Hey, it's working thinks Little Larry.
An hour later, Dad comes home from work. Larry goes up to him and says: "Dad, I know everything."
Dad gives Larry $100. "Don't tell Mum," he says.
Just then, the mailman knocks on the door. Larry opens it and says. "I know everything."
The mailman drops all his mail, his eyes tear up and he says: "Well then Larry, come give daddy a hug."
Little Larry’s parents decide to have sex and to get him out of the house they tell him to go to the balcony and count the number of red cars on the road. After they have finished having sex they call him inside and ask him: "How many red cars did you see?"
Larry says: "I didn't see any red cars but I found out our neighbours Mr and Mrs Smith were having sex".
“Did they leave the curtains open?” asked his Dad.
Larry replies: "No I saw their son on the balcony counting cars."
A 72-year-old man had one hobby - he loved to fish. He was sitting in his boat one day when he heard a voice say: “Pick me up.” He looked around and couldn't see anyone. He thought he was dreaming when he heard the voice say again: “Pick me up.” He looked in the water and there, floating on the top, was a frog.
The man said: “Are you talking to me?”
The frog said: “Yes, I'm talking to you. Pick me up, then kiss me; and I'll turn into the most beautiful woman you have ever seen. I'll make sure that all your friends are envious and jealous, because I will be your bride!”
The man looked at the frog for a short time, reached over, picked it up carefully and placed it in his shirt pocket. The frog said: “What, are you nuts? Didn't you hear what I said? I said, kiss me, and I will be your beautiful bride.”

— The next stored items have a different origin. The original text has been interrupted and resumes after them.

-- ==== Sys2Proof/Laws/PerInstr.lean ====
section
/-! SUPPORT. Statements about every instruction as syntax, one lemma per constructor. -/

namespace Sys2Proof.Laws.EncodedOpcode

/-- The operation code of a request instruction (30_encoding.md R71); a `GTWR` has none. -/
def opcodeOf : Instr → Option U4
  | .init _ _ _ _ => some 0x1
  | .setwin _ _ _ _ => some 0x2
  | .setori _ _ _ _ => some 0x3
  | .setgam _ _ _ _ => some 0x4
  | .rsv opc _ _ _ _ => some opc
  | .gtwr _ _ => none

/-- The operation code found in bits 67:64 of a word on the request port (30_encoding.md R70). -/
def opcodeIn : PortWord → Option U4
  | .req w => some (fieldOpcode w)
  | .gt _ => none

/-- The encoder puts an instruction on the right port and its operation code at its place. -/
def Statement (i : Instr) : Prop := opcodeIn (encode i) = opcodeOf i

/-- The operation code of an encoded request. -/
theorem fieldOpcode_encodeReq (op : U4) (a b c d : U16) : fieldOpcode (encodeReq op a b c d) = op := by
  apply BitVec.eq_of_getLsbD_eq
  intro i hi
  simp only [fieldOpcode, encodeReq, BitVec.getLsbD_extractLsb', BitVec.getLsbD_append]
  simp [hi, show ¬ 64 + i < 16 by omega, show ¬ 64 + i - 16 < 16 by omega,
    show ¬ 64 + i - 16 - 16 < 16 by omega, show ¬ 64 + i - 16 - 16 - 16 < 16 by omega,
    show 64 + i - 16 - 16 - 16 - 16 = i by omega]

theorem init (a b c d : U16) : Statement (.init a b c d) :=
  congrArg some (fieldOpcode_encodeReq 0x1#4 a b c d)

theorem setwin (xStart yStart xEnd yEnd : U16) : Statement (.setwin xStart yStart xEnd yEnd) :=
  congrArg some (fieldOpcode_encodeReq 0x2#4 xStart yStart xEnd yEnd)

theorem setori (rotation b c d : U16) : Statement (.setori rotation b c d) :=
  congrArg some (fieldOpcode_encodeReq 0x3#4 rotation b c d)

theorem setgam (len b c d : U16) : Statement (.setgam len b c d) :=
  congrArg some (fieldOpcode_encodeReq 0x4#4 len b c d)

theorem rsv (opc : U4) (a b c d : U16) : Statement (.rsv opc a b c d) :=
  congrArg some (fieldOpcode_encodeReq opc a b c d)

theorem gtwr (addr : U16) (data : Byte) : Statement (.gtwr addr data) := rfl

end Sys2Proof.Laws.EncodedOpcode
end

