/-- Settles O3, clause by clause: the code a clause names selects the instruction it names. -/
theorem opcodeSelectsInstruction : Obligations.OpcodeSelectsInstruction := by
  have selects {w : ReqWord} {op : U4} (code : fieldOpcode w = op) :
      decode (.req w) = requestOf op (fieldA w) (fieldB w) (fieldC w) (fieldD w) := code ▸ decode_req w
  refine ⟨fun w => ⟨fun code => ?_, fun code => ?_, fun code => ?_, fun code => ?_, fun code => ?_⟩, fun g => rfl⟩
  · exact (selects code).trans (requestOf_init ..)
  · exact (selects code).trans (requestOf_setwin ..)
  · exact (selects code).trans (requestOf_setori ..)
  · exact (selects code).trans (requestOf_setgam ..)
  · exact (decode_req w).trans (requestOf_reserved _ _ _ _ (reservedOpcode_iff.mpr code))

/-- Settles O4, word by word. -/
theorem vectorWordsDecode : Obligations.VectorWordsDecode := by
  unfold Obligations.VectorWordsDecode
  decide

end Sys2Proof
end

section
/-! PROOFS. 30_encoding.md R79: the layout of `ch_params`. -/

namespace Sys2Proof.Machine

/-- The first parameter takes the low byte; the others stand one byte higher than they do without it. -/
theorem packParams_cons_getLsbD (p : Byte) (ps : List Byte) (i : Nat) (h : i < 120) :
    (packParams (p :: ps)).getLsbD i = if i < 8 then p.getLsbD i else (packParams ps).getLsbD (i - 8) := by
  simp only [packParams, BitVec.getLsbD_or, BitVec.getLsbD_shiftLeft, BitVec.getLsbD_setWidth]
  by_cases low : i < 8
  · simp [low, h]
  · simp [low, h, BitVec.getLsbD_of_ge p i (not_lt.mp low)]

/-- Bit `j` of parameter `k` is bit `8k + j` of `ch_params`. -/
theorem packParams_getLsbD (params : List Byte) {k j : Nat} (hk : k < 15) (hj : j < 8) :
    (packParams params).getLsbD (8 * k + j) = (params.getD k 0).getLsbD j := by
  induction params generalizing k with
  | nil => simp [packParams]
  | cons p ps ih =>
    rw [packParams_cons_getLsbD p ps _ (by omega)]
    cases k with
    | zero => simp [hj]
    | succ k =>
      rw [if_neg (by omega), show 8 * (k + 1) + j - 8 = 8 * k + j by omega, ih (by omega), List.getD_cons_succ]

/-- Settles O25, bit by bit. -/
theorem channelParamLayout : Obligations.ChannelParamLayout := by
  intro params _ k hk
  refine BitVec.eq_of_getLsbD_eq fun j hj => ?_
  rw [BitVec.getLsbD_extractLsb', packParams_getLsbD params hk hj]
  simp [hj]

end Sys2Proof.Machine
end

section
/-! PROOFS. 30_encoding.md R83, 40_sequencer.md R90: a step in IDLE executes the words that its two ports present. -/

namespace Sys2Proof.Machine

/-- A presented GT word is executed first, and the request handshake takes place on what it leaves. -/
theorem step_gtWord {s u : State} {g : GtWord} {gs : List GtWord} (idle : s.phase = .idle)
    (noReset : s.inputs.blockReset = false) (hgtQ : (beginCycle s).gtQ = g :: gs)
    (hexec : exec (decode (.gt g)) { beginCycle s with gtQ := gs } = .next u) : step s = takeReq u := by
  rw [step_idle noReset idle, idleStep_of_takeGt ((takeGt_cons hgtQ).trans hexec)]

/-- A GT word leaves the request port as it is. -/
theorem exec_gt_reqQ {s u : State} {g : GtWord} (h : exec (decode (.gt g)) s = .next u) : u.reqQ = s.reqQ := by
  obtain ⟨-, rfl⟩ | ⟨-, rfl⟩ := gtWrite_cases h
  · rfl
  · rfl

/-- Settles O5: the GT handshake transfers nothing, and the request handshake is the execution. -/
theorem stepExecutesRequest : Obligations.StepExecutesRequest := by
  intro s w rest idle noReset hgtQ hreqQ
  rw [step_idle noReset idle, idleStep_of_takeGt (takeGt_nil hgtQ), takeReq_cons hreqQ]

/-- Settles O7: the GT handshake is the execution of its word, and the request handshake that of the request. -/
theorem stepExecutesGtWordFirst : Obligations.StepExecutesGtWordFirst := by
  intro s g gs w ws idle noReset hgtQ hreqQ
  obtain ⟨u, hexec⟩ := exec_total (decode (.gt g)) { beginCycle s with gtQ := gs }
  have hu : u.reqQ = w :: ws := (exec_gt_reqQ hexec).trans hreqQ
  exact ⟨u, hexec, hu, (step_gtWord idle noReset hgtQ hexec).trans (takeReq_cons hu)⟩

/-- Settles O6: the GT handshake is the execution, and it leaves nothing on the request port to transfer. -/
theorem stepExecutesGtWord : Obligations.StepExecutesGtWord := by
  intro s g gs idle noReset hgtQ hreqQ
  obtain ⟨u, hexec⟩ := exec_total (decode (.gt g)) { beginCycle s with gtQ := gs }
  have hu : u.reqQ = [] := (exec_gt_reqQ hexec).trans hreqQ
  rw [step_gtWord idle noReset hgtQ hexec, takeReq_nil hu, hexec]

/-- A request word in its container of nine bytes is that word on the request port (log 21). -/
theorem portWord_req (w : ReqWord) : portWord 72 w.toNat = .ok (.req w) := by
  simp [portWord, w.isLt]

The man opened his pocket, looked at the frog and replied: “At my age, I'd rather have a talking frog.”
Three couples decided to join an exclusive church. The first couple was married for 10 years, the second was married for five years, and the third were newlyweds.
The three couples came before the priest and asked to join the congregation. The priest said: "As you know this is a very exclusive church, and we can't let just anyone join. In order to become a member you must pass a test. To join you must forego sex for a month." The couples agreed to the terms and went their separate ways.
After a month, the couples returned to the church and stood before the priest. "How did you do on your trial?" he asked the couple married for 10 years.
"We did fine," they replied. "We've been together so long that not having sex was easy."
"Welcome to the congregation," the priest said. He then turns to the couple married for five years and asks them: "How did you do on your trial?"
"We did okay," they replied. "There were a couple of tough spots here and there, but we held out and refrained from sex."
"Welcome to the congregation," the priest said. He then turned to the newlyweds and asked "How did you do on your trial?"
The couple is sheepishly silent for a minute and then finally the husband speaks up. "Father, it was hard but we did really well. Right up to the last day. My wife was handling some tomatoes and dropped one. When she bent down to pick it. I couldn’t resist. I had to have her straight away. We had the most passionate love we ever had in our relationship, trying things we had never done before. It was amazing, but sorry father, we failed."
"That's disgusting!" The priest exclaimed. "Why would you do that? You have to leave and never come back!"
The wife finally spoke up and said: "That's exactly what they said to us at the supermarket."